Riscos de incêndio e explosão

O enxofre queima a 248°C, produzindo dióxido de enxofre tóxico. A poeira de enxofre pode formar misturas explosivas no ar (35-1400 g/m³). Use água pulverizada para arrefecer o enxofre em chamas; nunca use extintores de CO₂ ou de produto químico seco em grandes incêndios de enxofre.

Respostas rápidas

Enxofre: perguntas frequentes

What is Enxofre?

Enxofre (symbol S) is element 16 on the periodic table, a não metal in period 3, group 16. Yellow, brittle, and responsible for the smell of struck matches, rotten eggs and volcanic vents. At room temperature it is a solid.

What is the electron configuration of Enxofre?

Enxofre's ground-state electron configuration is [Ne] 3s² 3p⁴, giving 3 occupied shells holding 2, 8, 6 electrons respectively. Its outer shell holds 6 electrons, which is what sets its bonding behaviour.
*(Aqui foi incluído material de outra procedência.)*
-- ==== Sys2Proof/Machine/Boot.lean ====
section
/-! DEFINITION. Device reset, and the states of the loader up to the records: fuses, probe, stage, verify, failed copies, redo, run release
and the recovery load (R581 to R584, R588 to R598, R648, R649, R663, R673). -/

namespace Sys2Proof.Machine

/-- Change the loader. -/
def State.updBoot (s : State) (f : BootState → BootState) : State := { s with boot := f s.boot }

/-- The loader's state (R588). -/
def State.phase (s : State) : Nat := s.fld 0 F.boot_stat_phase

/-- The loader enters a state. -/
def State.setPhase (s : State) (n : Nat) : State := s.setFld 0 F.boot_stat_phase n

/-! ## Device reset (R593, R648, R649) -/

/-- The registers of some units, die 0 and die 1. -/
def keepUnits (us : List Nat) (l : List (Nat × Word64)) : List (Nat × Word64) :=
  l.filter fun e => us.contains (e.1 % 0x4000000 / 0x100000)

/-- Both compute dies at their reset values, but for the units `keep`: queue, clocks, free values, what has left the block, memory
(assumption 81), fuses and Assay stay. The quota epoch is drawn at random (R268). -/
def State.diesReset (s : State) (keep : List Nat) : State :=
  { State.reset with
    pending := s.pending, clk := s.clk, fresh := s.fresh + 1, relClk := s.relClk, epoch := s.free % 2 ^ 32, out := s.out
    csr := keepUnits keep s.csr
    err := if keep.contains 0x16 then s.err else State.reset.err
    mem := { s.mem with coh := [], memWait := [], cohWait := [], pathWait := [] }
    asy := { s.asy with reportSeq0 := 0, reportSeq1 := 0, bad := 0, dropSeen := false }
    boot := { s.boot with staged := 0, pos := 0, table := none, late := false } }

/-- Device reset with a cause (R649): 0 power-on, 1 SYS_RST_N, 2 undervoltage of `rail`, 3 reload. FAIL_N and THERM_N are released; a
power-on finds memory without contents. -/
def State.deviceReset (s : State) (cause rail : Nat) : State :=
  let pins (s : State) : State :=
    let s := if s.flag 0 F.rec_stat_fail ∨ s.flag 1 F.rec_stat_fail then s.emit (.pin "FAIL_N" true) else s
    if s.tripped then s.emit (.pin "THERM_N" true) else s
  let s := (pins s).diesReset []
  let s := if cause = 0 then { s with mem := { MemState.reset with repairs := ⟨[], s.mem.repairs.hard⟩ } } else s
  ((s.setFld 0 F.pwr_rcause_cause cause).setFld 0 F.pwr_rcause_rail (if cause = 2 then rail else 0)).updBoot fun x =>
    { x with hold := some cause }

/-- DEVICE_RESET (R593, R649): a cause applies device reset, which holds until reset release. -/
def execDeviceReset (cause : Fin 4) (rail : Fin 16) (s : State) : Host.Outcome State Fault Refusal := .next (s.deviceReset cause rail)

/-- UNDERVOLTAGE (R648): a rail stays below its window for 2 µs; without VDDA the part is powered off, and the next start is a power-on. -/
def execUndervoltage (rail : Fin 16) (s : State) : Host.Outcome State Fault Refusal :=
  .next (if rail = 14 then s.deviceReset 0 0 else s.deviceReset 2 rail)

/-- RESET_RELEASE (R649): the cause has ended and rails, references and PLLs stand; the loader begins at FUSE. -/
def execResetRelease (s : State) : Host.Outcome State Fault Refusal :=
  .next (if s.boot.hold.isNone then s else s.updBoot fun x => { x with hold := none, start := s.clk })

/-- Both dies have left reset: HBM training starts (R234, R588). -/
def State.diesStart (s : State) : State := [0, 1].foldl (fun s d => s.setFld d F.hbm_stat_train 15) s

/-- FUSE_DONE (R588): the fuses are read and both dies leave reset. -/
def execFuseDone (s : State) : Host.Outcome State Fault Refusal :=
  .next (if s.boot.hold.isSome ∨ s.phase ≠ 1 then s else (s.setPhase 2).diesStart)

/-! ## Fuses (R596, R597, R673) -/

/-- PKHPROG (R673): Update-DR of the 400-bit register, with SYS_RST_N low or not: the key hash is fused when the key is right and none is
fused. -/
def execPkhprog (dr : BitVec 400) (low : Bool) (s : State) : Host.Outcome State Fault Refusal :=
  .next (if bits dr.toNat 384 16 = 0x504B ∧ low ∧ s.boot.fuses.pkh.isNone then
    s.updBoot fun x => { x with fuses := { x.fuses with pkh := some (leBytes 48 dr.toNat) } }
  else s)

/-- A boot command is refused: event 0x9015 with its register's offset and the reason: 0 key, 1 state, 2 path, 3 limit (R608, R681). -/
def State.bootRefused (s : State) (off reason : Nat) : State := s.raise 0 0x01 0x9015 (off + reason * 2 ^ 32)

/-- A write of `boot.svnup` (R596). What is refused for want of a newer image is given no reason by R608: a free value (assumption 82). -/
def State.onSvnup (s : State) (key : Nat) : State :=
  let f := s.boot.fuses
  let img := s.fld 0 F.boot_svn_img
  if key ≠ 0x5356 then s.bootRefused 0x20 0
  else if s.phase ≠ 8 then s.bootRefused 0x20 1
  else if f.raises = 64 then s.bootRefused 0x20 3
  else if img ≤ f.svnMin then s.drew.bootRefused 0x20 (s.free % 4)
  else (s.updBoot fun x => { x with fuses := { f with svnMin := img, raises := f.raises + 1 } }).raise 0 0x01 0x9016 0

/-- A write of `boot.kekctl` with burn (R597): the four words are fused and cleared, or the burn fails for good: a free value says which. -/
def State.onKekctl (s : State) (host : Bool) (key : Nat) : State :=
  let f := s.boot.fuses
  if key ≠ 0x4B45 then s.bootRefused 0xA0 0
  else if host then s.bootRefused 0xA0 2
  else if f.kek.isSome ∨ f.kekBad then s.bootRefused 0xA0 1
  else
    let k := ((List.range 4).map fun i => leBytes 8 (s.reg 0 R.boot_kek i)).flatten
    let s := (List.range 4).foldl (fun s i => s.setReg 0 R.boot_kek 0 i) s
    if s.free % 2 = 0 then (s.drew.updBoot fun x => { x with fuses := { f with kek := some k } }).raise 0 0x01 0x9016 1
    else (s.drew.updBoot fun x => { x with fuses := { f with kekBad := true } }).raise 0 0x01 0x9016 0x101

/-- `boot.kcv` (R597): bits [31:0] of the encryption of a zero block under the key. -/
def Fuses.kcv (f : Fuses) : Nat :=
  match f.kek with
  | some k => leNat ((aesEncrypt k (List.replicate 16 0)).take 4)
  | none => 0

/-! ## Copies (R582 to R584, R588, R589) -/

/-- The start of the staging area, and its length (R589). -/
def stageBase : Nat := 0x8000100000
def stageLen : Nat := 0x2000000

/-- Whether the header is one of this part: constants, reserved fields and the range of ilen (R583). -/
def headerGood (h : List Byte) : Bool :=
  let ilen := leAt h 0x0C 4
  leAt h 0 4 = 0x4B4F5250 && leAt h 4 2 = 1 && leAt h 6 2 = 0x36 && leAt h 8 1 = 0xA0 && leAt h 9 3 = 0 && leAt h 0x14 4 = 0 &&
    leAt h 0x20 32 = 0 && ilen % 16 = 0 && 16 ≤ ilen && ilen ≤ 33554176

/-- The bytes of a copy that a header asks for: header and record area; the header alone when ilen is out of range. -/
def copyLen (h : List Byte) : Nat :=
  let ilen := leAt h 0x0C 4
  if 16 ≤ ilen ∧ ilen ≤ 33554176 then 256 + ilen else 256

/-- The staged copy. -/
def State.staged (s : State) : List Byte := s.peek stageBase s.boot.staged

/-- The checks of R584 after the first: none, or the failure cause. -/
def State.copyCause (s : State) (b : List Byte) : Option Nat :=
  let h := b.take 256
  let hash := beNat (sha384 (h.take 0xA0 ++ b.drop 256))
  if ¬ headerGood h then some 2
  else
    match s.boot.fuses.pkh with
    | none => some 11
    | some k =>
      if sha384 ((h.take 0xA0).drop 0x40) ≠ k then some 3
      else if leAt h 0x10 4 < s.boot.fuses.svnMin then some 4
      else if p384.verify (leAt h 0x40 48, leAt h 0x70 48) hash (leAt h 0xA0 48) (leAt h 0xD0 48) then none
      else some 5

/-- The loader enters FAILED: event 0x9012 (R588). -/
def State.bootFailed (s : State) : State :=
  (s.setPhase 15).raise 0 0x01 0x9012 (s.fld 0 F.boot_stat_causea + s.fld 0 F.boot_stat_causeb * 16)

/-- A copy's failure is recorded (R588, R605): its cause, `boot.ff` and event 0x9010. -/
def State.copyRecord (s : State) (copy cause roff : Nat) : State :=
  let s := s.setFld 0 (if copy = 2 then F.boot_stat_causeb else F.boot_stat_causea) cause
  let s := s.recordFirst 0 F.boot_ff_valid (copy * 2 ^ 56 + cause * 2 ^ 52 + roff)
  s.raise 0 0x01 0x9010 (copy + cause * 16 + roff * 2 ^ 32)

/-- The copy that the loader works on fails: copy A gives way to copy B, after REDO if its records have run; any other ends in FAILED. -/
def State.copyFails (s : State) (cause roff : Nat) : State :=
  let copy := s.fld 0 F.boot_stat_copy
  let was := s.phase
  let s := s.copyRecord copy cause roff
  if copy = 1 then if was = 5 then s.setPhase 6 else (s.setPhase 3).setFld 0 F.boot_stat_copy 2 else s.bootFailed

/-- PROBE_DONE (R581): the read mode that SFDP allows, 0 for a NOR that does not answer or has no good table; its size in MiB. -/
def execProbeDone (mode : Fin 4) (size : Nat) (s : State) : Host.Outcome State Fault Refusal :=
  if s.boot.hold.isSome ∨ s.phase ≠ 2 then .next s
  else if mode = 0 then .next ((s.copyRecord 1 1 0).copyRecord 2 1 0).bootFailed
  else
    let s := ((s.setFld 0 F.boot_nor_mode mode).setFld 0 F.boot_nor_clk (if mode = 3 then 200 else if mode = 2 then 100 else 50)).setFld
      0 F.boot_nor_size size
    .next ((s.setPhase 3).setFld 0 F.boot_stat_copy 1)

/-- STAGE_DONE (R584, R589): the bytes that the NOR gave from the start of the copy are staged; too few fail it with cause 1. -/
def execStageDone (nor : List Byte) (s : State) : Host.Outcome State Fault Refusal :=
  if s.boot.hold.isSome ∨ s.phase ≠ 3 then .next s
  else
    let n := copyLen nor
    if nor.length < 256 ∨ nor.length < n then .next (s.copyFails 1 0)
    else .next (((s.sramWrite stageBase (nor.take n) 0).updBoot fun x => { x with staged := n }).setPhase 4)

/-- VERIFY_DONE (R584, R588): the staged copy passes and its records begin, or it fails. -/
def execVerifyDone (s : State) : Host.Outcome State Fault Refusal :=
  if s.boot.hold.isSome ∨ s.phase ≠ 4 then .next s
  else
    match s.copyCause s.staged with
    | some c => .next (s.copyFails c 0)
    | none => .next ((s.updBoot fun x => { x with pos := 0 }).setPhase 5)

/-- REDO_DONE (R588): both dies are reset but for the `boot` and `err` units, and copy B is staged. -/
def execRedoDone (s : State) : Host.Outcome State Fault Refusal :=
  if s.boot.hold.isSome ∨ s.phase ≠ 6 then .next s
  else
    let c := s.fld 0 F.pwr_rcause_cause
    let r := s.fld 0 F.pwr_rcause_rail
    let s := s.diesReset [0x01, 0x16]
    let s := ((s.setFld 0 F.pwr_rcause_cause c).setFld 0 F.pwr_rcause_rail r).diesStart
    .next ((s.setPhase 3).setFld 0 F.boot_stat_copy 2)

/-! ## Run release (R588, R590, R598) -/

/-- The links and the bridge leave DOWN with the values that the records left, and so do the WAN ports (R590). -/
def State.runStarts (s : State) : State :=
  let s := (s.setBoth F.brg_stat_train 1).setBoth F.brg_stat_up 0
  let s := [0, 1].foldl
    (fun s d => (List.range 18).foldl (fun s i => if bit (s.fld d F.lnk_ctl_en) i then s.linkTrain d i else s) s) s
  (s.portStart 0).portStart 1

/-- RUN_RELEASE (R588, R590, R598): CLEAR has written zero over the staged bytes; the device proceeds. -/
def execRunRelease (s : State) : Host.Outcome State Fault Refusal :=
  if s.boot.hold.isSome ∨ s.phase ≠ 7 then .next s
  else
    let s := (s.sramWrite stageBase (List.replicate s.boot.staged 0) 0).updBoot fun x => { x with staged := 0 }
    let us := (s.clk - s.boot.start) / 1900
    let s := ({ s with relClk := s.clk }.setPhase 8).setFld 0 F.boot_tload_us us
    let s := s.stage F.boot_stat_loaded
    .next (s.raise 0 0x01 0x9011 (s.fld 0 F.boot_stat_copy + us % 2 ^ 32 * 2 ^ 32)).runStarts

/-- READY_TIMEOUT (R598): `boot.cfg.tmo` seconds after run release the device is not ready: event 0x9014 once, with the missing bits. -/
def execReadyTimeout (s : State) : Host.Outcome State Fault Refusal :=
  if ¬ s.released ∨ s.fld 0 F.boot_cfg_tmo = 0 ∨ s.flag 0 F.boot_stat_ready ∨ s.boot.late then .next s
  else .next ((s.updBoot fun x => { x with late := true }).raise 0 0x01 0x9014 (255 - s.reg 0 R.boot_stat % 256))

/-! ## The recovery load (R595) -/

/-- A write of `boot.ctl` with rload (R595): in FAILED the image at the start of the staging area is verified, and its records begin; in
any other state it is refused. -/
def State.onRload (s : State) : State :=
  if s.phase ≠ 15 then s.bootRefused 0x30 1
  else
    let h := s.peek stageBase 256
    let n := 256 + leAt h 0x0C 4
    if stageLen < n then s.copyRecord 3 1 0
    else
      match s.copyCause (s.peek stageBase n) with
      | some c => s.copyRecord 3 c 0
      | none => ((s.updBoot fun x => { x with staged := n, pos := 0 }).setFld 0 F.boot_stat_copy 3).setPhase 5

end Sys2Proof.Machine
end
What are the melting and boiling points of Enxofre?

Enxofre melts at 388.4 K (115.2 °C) and boils at 717.8 K (444.7 °C).

What is the atomic mass of Enxofre?

The standard atomic weight of Enxofre is 32.06 u. That is a weighted average across its naturally occurring isotopes, which is why it is rarely a whole number.

How dense is Enxofre?

Enxofre has a density of 2.067 g/cm³. Water is 1.0 g/cm³, so a block of enxofre is about 2.1× heavier.

What is the electronegativity of Enxofre?

Enxofre has a Pauling electronegativity of 2.58. The scale runs from 0.70 (francium, the least greedy for electrons) to 3.98 (fluorine, the most). Values in this middle band tend to form covalent rather than strongly ionic bonds.

Who discovered Enxofre, and when?

Enxofre has been known since antiquity — it occurs in a form usable without smelting, so no single person can be credited with its discovery. The name comes from sanskrit sulvere, via Latin sulphurium.

How common is Enxofre on Earth?

Enxofre makes up about 350 mg/kg of the Earth's crust — common enough to be mined at scale.